Data entries
-- ==== Sys2Proof/Laws/Exec.lean ====
section
/-! SUPPORT. What one block step can do, said once: a step inside a command's body, a fatal fault, or a completion. -/

namespace Sys2Proof.Machine

open Sys2Proof.Config

/-- `t` is `s` after a step inside a command's body: the command is the same at some position; only hidden state, the
radio port, the ERR record, RXBUF and GLITCHCNT may differ (R65). -/
structure BodyStep (s t : State) : Prop where
  params : t.params = s.params
  flags : t.flags = s.flags
  fatal : t.fatal = s.fatal
  operands : t.operands = s.operands
  ie : t.ie = s.ie
  enc : t.enc = s.enc
  rx : t.rx = s.rx
  txbuf : t.txbuf = s.txbuf
  host : t.host = s.host
  phase : ∃ p, t.seq.phase = s.seq.phase.move p

/-- As `BodyStep`, with RXBUF and GLITCHCNT unchanged too: a step of `SetMode`, of a SET command or of `SendBody`. -/
structure QuietStep (s t : State) : Prop extends BodyStep s t where
  glitchCnt : t.glitchCnt = s.glitchCnt
  rxbuf : t.rxbuf = s.rxbuf

/-- A transaction followed by a move is a quiet step. -/
theorem PortStep.quiet {s t : State} (h : PortStep s t) (p : Pos) : QuietStep s (t.goto p) where
  params := h.params
  flags := h.flags
  fatal := h.fatal
  operands := h.operands
  ie := h.ie
  enc := h.enc
  rx := h.rx
  txbuf := h.txbuf
  host := h.host
  phase := ⟨p, by rw [goto_seq_phase, h.phase]⟩
  glitchCnt := h.glitchCnt
  rxbuf := h.rxbuf

/-- Changing hidden state (not phase) or the ERR record first does not matter to a quiet step. -/
theorem QuietStep.of_eq {s s' t : State} (h : QuietStep s' t) (h1 : s'.params = s.params) (h2 : s'.flags = s.flags)
    (h3 : s'.fatal = s.fatal) (h4 : s'.operands = s.operands) (h5 : s'.ie = s.ie) (h6 : s'.enc = s.enc)
    (h7 : s'.rx = s.rx) (h8 : s'.txbuf = s.txbuf) (h9 : s'.host = s.host) (h10 : s'.seq.phase = s.seq.phase)
    (h11 : s'.glitchCnt = s.glitchCnt) (h12 : s'.rxbuf = s.rxbuf) : QuietStep s t where
  params := h.params.trans h1
  flags := h.flags.trans h2
  fatal := h.fatal.trans h3
  operands := h.operands.trans h4
  ie := h.ie.trans h5
  enc := h.enc.trans h6
  rx := h.rx.trans h7
  txbuf := h.txbuf.trans h8
  host := h.host.trans h9
  phase := h10 ▸ h.phase
  glitchCnt := h.glitchCnt.trans h11
  rxbuf := h.rxbuf.trans h12

theorem modeEnter_quiet (m : BitVec 3) (c : ModeCall) (s : State) : QuietStep s (modeEnter m c s) := by
  have h : ∀ p, QuietStep s (((rread s.params.profile.aOpmode s.clearErr).keepOpmode (rreadByte s.clearErr)).goto p) := by
    intro p
    have hp := rread_port s.params.profile.aOpmode s.clearErr
    exact ⟨⟨hp.params, hp.flags, hp.fatal, hp.operands, hp.ie, hp.enc, hp.rx, hp.txbuf, hp.host,
      ⟨p, by rw [goto_seq_phase, keepOpmode_seq_phase, hp.phase]; rfl⟩⟩, hp.glitchCnt, hp.rxbuf⟩
  unfold modeEnter
  dsimp only
  split
  · exact h _
  · split <;> exact h _

theorem modeStep_quiet (m : BitVec 3) (c : ModeCall) (p : ModeStep) (s : State) : QuietStep s (modeStep m c p s) := by
  cases p with
  | enter => exact modeEnter_quiet m c s
  | write => exact (rwrite_port _ _ s).quiet _
  | poll =>
    simp only [modeStep, modePoll]
    split
    · exact (rread_port _ s).quiet _
    · split
      · split <;> exact (rread_port _ s).quiet _
      · exact (rread_port _ s).quiet _
  | ready =>
    simp only [modeStep, modeReady]
    split
    · exact (rread_port _ s).quiet _
    · split <;> exact (rread_port _ s).quiet _

theorem sendBodyStart_quiet (s : State) : QuietStep s (sendBodyStart s) :=
  (modeEnter_quiet modeStandby .sendStandby s.loadFrame).of_eq rfl rfl rfl rfl rfl rfl rfl rfl rfl rfl rfl rfl

theorem sendBurst_port (k : Nat) (s : State) (p : Pos) : QuietStep s ((sendBurst k s).goto p) := by
  have hp := rburst_port ((s.seq.frame.drop s.seq.sent).take k) s
  exact ⟨⟨hp.params, hp.flags, hp.fatal, hp.operands, hp.ie, hp.enc, hp.rx, hp.txbuf, hp.host,
    ⟨p, by rw [goto_seq_phase, sendBurst, setSent_seq_phase, hp.phase]⟩⟩, hp.glitchCnt, hp.rxbuf⟩

theorem sendStep_quiet (p : SendPos) (s : State) : QuietStep s (sendStep p s) := by
  cases p with
  | clear => exact (rwrite_port _ _ s).quiet _
  | arm => exact (rwrite_port _ _ s).quiet _
  | length => exact (rwrite_port _ _ s).quiet _
  | first =>
    exact (sendBurst_port _ (s.setSent 0) _).of_eq rfl rfl rfl rfl rfl rfl rfl rfl rfl rfl rfl rfl
  | pace => exact (sleep_port s _).quiet _
  | poll =>
    simp only [sendStep, sendPoll]
    split
    · exact (rread_port _ s).quiet _
    · split <;> exact (rread_port _ s).quiet _
  | refill => exact sendBurst_port _ s _
  | wait =>
    simp only [sendStep, sendWait]
    split
    · exact (rread_port _ s).quiet _
    · split <;> exact (rread_port _ s).quiet _
  | stop => exact (rwrite_port _ _ s).quiet _

theorem sentinel_body {s t : State} (h : PortStep s t) (p : Pos) : BodyStep s (t.sentinel.goto p) := by
  unfold State.sentinel
  split <;>
    exact ⟨h.params, h.flags, h.fatal, h.operands, h.ie, h.enc, h.rx, h.txbuf, h.host,
      ⟨p, by simp only [goto_seq_phase, setOutcome_seq_phase, dropGlitch_seq_phase, h.phase]⟩⟩

theorem storeByte_body {s t : State} (h : PortStep s t) (i n : Nat) (v : Byte) (p : Pos) :
    BodyStep s (((t.writeRx i v).setCount n).goto p) :=
  ⟨h.params, h.flags, h.fatal, h.operands, h.ie, h.enc, h.rx, h.txbuf, h.host,
    ⟨p, by rw [goto_seq_phase, setCount_seq_phase, writeRx_seq, h.phase]⟩⟩

theorem setOutcome_body {s t : State} (h : PortStep s t) (o : RxOutcome) (p : Pos) :
    BodyStep s ((t.setOutcome o).goto p) :=
  ⟨h.params, h.flags, h.fatal, h.operands, h.ie, h.enc, h.rx, h.txbuf, h.host,
    ⟨p, by rw [goto_seq_phase, setOutcome_seq_phase, h.phase]⟩⟩

theorem recvStep_body (p : RecvPos) (s : State) : BodyStep s (recvStep p s) := by
  cases p with
  | await => exact ((rawait_port _ s).quiet _).toBodyStep
  | rssi =>
    have hp := rread_port s.params.profile.aRssiValue s
    exact ⟨hp.params, hp.flags, hp.fatal, hp.operands, hp.ie, hp.enc, hp.rx, hp.txbuf, hp.host,
      ⟨.recv .poll, by simp only [recvStep, recvRssi, goto_seq_phase, startReceive_seq_phase, hp.phase]⟩⟩
  | poll =>
    have hp := rread_port s.params.profile.aIrqFlags2 s
    simp only [recvStep, recvPoll]
    split
    · exact (hp.quiet _).toBodyStep
    · split
      · split
        · exact (hp.quiet _).toBodyStep
        · exact setOutcome_body hp _ _
      · exact (hp.quiet _).toBodyStep
  | sleep => exact ⟨rfl, rfl, rfl, rfl, rfl, rfl, rfl, rfl, rfl, ⟨.recv .poll, rfl⟩⟩
  | byte =>
    have hp := rread_port s.params.profile.aFifo s
    simp only [recvStep, recvByte]
    split
    · exact (hp.quiet _).toBodyStep
    · split
      · exact sentinel_body hp _
      · split
        · exact setOutcome_body hp _ _
        · exact storeByte_body hp _ _ _ _
  | clear => exact ((rwrite_port _ _ s).quiet _).toBodyStep

theorem setWrite_quiet (a : RegAddr) (v : Byte) (p : Pos) (s : State) : QuietStep s (setWrite a v p s) :=
  (rwrite_port a v s).quiet p

theorem getmodeRead_quiet (s : State) : QuietStep s (getmodeRead s) := by
  have hp := rread_port s.params.profile.aOpmode s
  exact ⟨⟨hp.params, hp.flags, hp.fatal, hp.operands, hp.ie, hp.enc, hp.rx, hp.txbuf, hp.host,
    ⟨.finish, by rw [getmodeRead, goto_seq_phase, keepOpmode_seq_phase, hp.phase]⟩⟩, hp.glitchCnt, hp.rxbuf⟩

theorem receiveStart_quiet (s : State) : QuietStep s (receiveStart s) := (rwrite_port _ _ s).quiet _

/-- What one block step can do. `commit` stands for the groups a completion writes (R99). -/
inductive BlockMove (s t : State) : Prop where
  | body (h : BodyStep s t)
  | fatal (c : FatalCause) (v : Word) (h : t = s.raiseFatal c v)
  | completePure (e : EncodeGroup) (h : t = State.completePure { s with enc := e })
  | completeDevice (e : EncodeGroup) (r : ReceiveGroup) (h : t = State.completeDevice { s with enc := e, rx := r })

theorem gate_move {gated body : State → State} {s : State}
    (hg : ∃ e r, gated s = { s with enc := e, rx := r }) (hb : BodyStep s (body s)) :
    BlockMove s (s.gate gated body) := by
  unfold State.gate
  split
  · obtain ⟨e, r, h⟩ := hg
    exact .completeDevice e r (by rw [h])
  · exact .body hb

/-- One block step of any command is one of the four moves. -/
theorem exec_move {i : Instr} {s t : State} (h : exec i s = .next t) : BlockMove s t := by
  have hid : ∃ e r, id s = { s with enc := e, rx := r } := ⟨s.enc, s.rx, rfl⟩
  have hno : ∃ e r, State.rxNoOp s = { s with enc := e, rx := r } := ⟨s.enc, _, rfl⟩
  cases i <;> simp only [exec] at h
  case nop => cases h; exact .completePure s.enc rfl
  case freqEnc => cases h; exact .completePure _ rfl
  case freqDec => cases h; exact .completePure _ rfl
  case brEnc =>
    simp only [execBrEnc] at h
    split at h <;> cases h
    · exact .fatal _ _ rfl
    · exact .completePure _ rfl
  case brDec =>
    simp only [execBrDec] at h
    split at h <;> cases h
    · exact .fatal _ _ rfl
    · exact .completePure _ rfl
  case bwEnc => cases h; exact .completePure _ rfl
  case bwDec =>
    simp only [execBwDec] at h
    split at h <;> cases h
    · exact .fatal _ _ rfl
    · exact .completePure _ rfl
  case setFreq =>
    unfold execSetFreq at h
    split at h <;> cases h
    · exact gate_move hid (setWrite_quiet _ _ _ s).toBodyStep
    · exact .body (setWrite_quiet _ _ _ s).toBodyStep
    · exact .body (setWrite_quiet _ _ _ s).toBodyStep
    · exact .completeDevice _ s.rx rfl
  case setBr =>
    unfold execSetBr at h
    split at h <;> cases h
    · split
      · exact .fatal _ _ rfl
      · exact gate_move hid (setWrite_quiet _ _ _ s).toBodyStep
    · exact .body (setWrite_quiet _ _ _ s).toBodyStep
    · exact .completeDevice _ s.rx rfl
  case setBw =>
    unfold execSetBw at h
    split at h <;> cases h
    · exact gate_move hid (setWrite_quiet _ _ _ s).toBodyStep
    · exact .completeDevice _ s.rx rfl
  case setmode m =>
    unfold execSetmode at h
    split at h
    · split at h <;> cases h
      · exact .body (modeEnter_quiet _ _ s).toBodyStep
      · exact .body (modeStep_quiet _ _ _ s).toBodyStep
      · exact .completeDevice s.enc s.rx rfl
    · cases h; exact .fatal _ _ rfl
  case getmode =>
    unfold execGetmode at h
    split at h <;> cases h
    · exact gate_move hid (getmodeRead_quiet s).toBodyStep
    · exact .completeDevice _ s.rx rfl
  case send =>
    unfold execSend at h
    split at h <;> cases h
    · unfold sendStart
      split
      · exact .fatal _ _ rfl
      · exact gate_move hid (sendBodyStart_quiet s).toBodyStep
    · exact .body (modeStep_quiet _ _ _ s).toBodyStep
    · exact .body (sendStep_quiet _ s).toBodyStep
    · exact .body (modeStep_quiet _ _ _ s).toBodyStep
    · exact .completeDevice s.enc s.rx rfl
  case recv =>
    unfold execRecv at h
    split at h <;> cases h
    · exact gate_move hno (receiveStart_quiet s).toBodyStep
    · exact .body (modeStep_quiet _ _ _ s).toBodyStep
    · exact .body (recvStep_body _ s)
    · exact .body (modeStep_quiet _ _ _ s).toBodyStep
    · exact .completeDevice s.enc _ rfl
  case sendrecv =>
    unfold execSendrecv at h
    split at h <;> cases h
    · unfold sendStart
      split
      · exact .fatal _ _ rfl
      · exact gate_move hno (sendBodyStart_quiet s).toBodyStep
    · exact .body (modeStep_quiet _ _ _ s).toBodyStep
    · exact .body (sendStep_quiet _ s).toBodyStep
    · exact .body (modeStep_quiet _ _ _ s).toBodyStep
    · exact gate_move hno (receiveStart_quiet s).toBodyStep
    · exact .body (modeStep_quiet _ _ _ s).toBodyStep
    · exact .body (recvStep_body _ s)
    · exact .body (modeStep_quiet _ _ _ s).toBodyStep
    · exact .completeDevice s.enc _ rfl

/-- A step that leaves the command running writes no group, no STATUS bit and no fatal register (R65, R99). -/
theorem exec_running {i : Instr} {s t : State} (h : exec i s = .next t) (hr : t.seq.phase ≠ .idle) : BodyStep s t := by
  cases exec_move h with
  | body b => exact b
  | fatal c v h => exact absurd (by rw [h]; rfl) hr
  | completePure e h => exact absurd (by rw [h]; rfl) hr
  | completeDevice e r h => exact absurd (by rw [h]; rfl) hr

end Sys2Proof.Machine
end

### Exercise details:
State, as a bare number, how many lines of the records above include "with".

### Result of the exercise:
10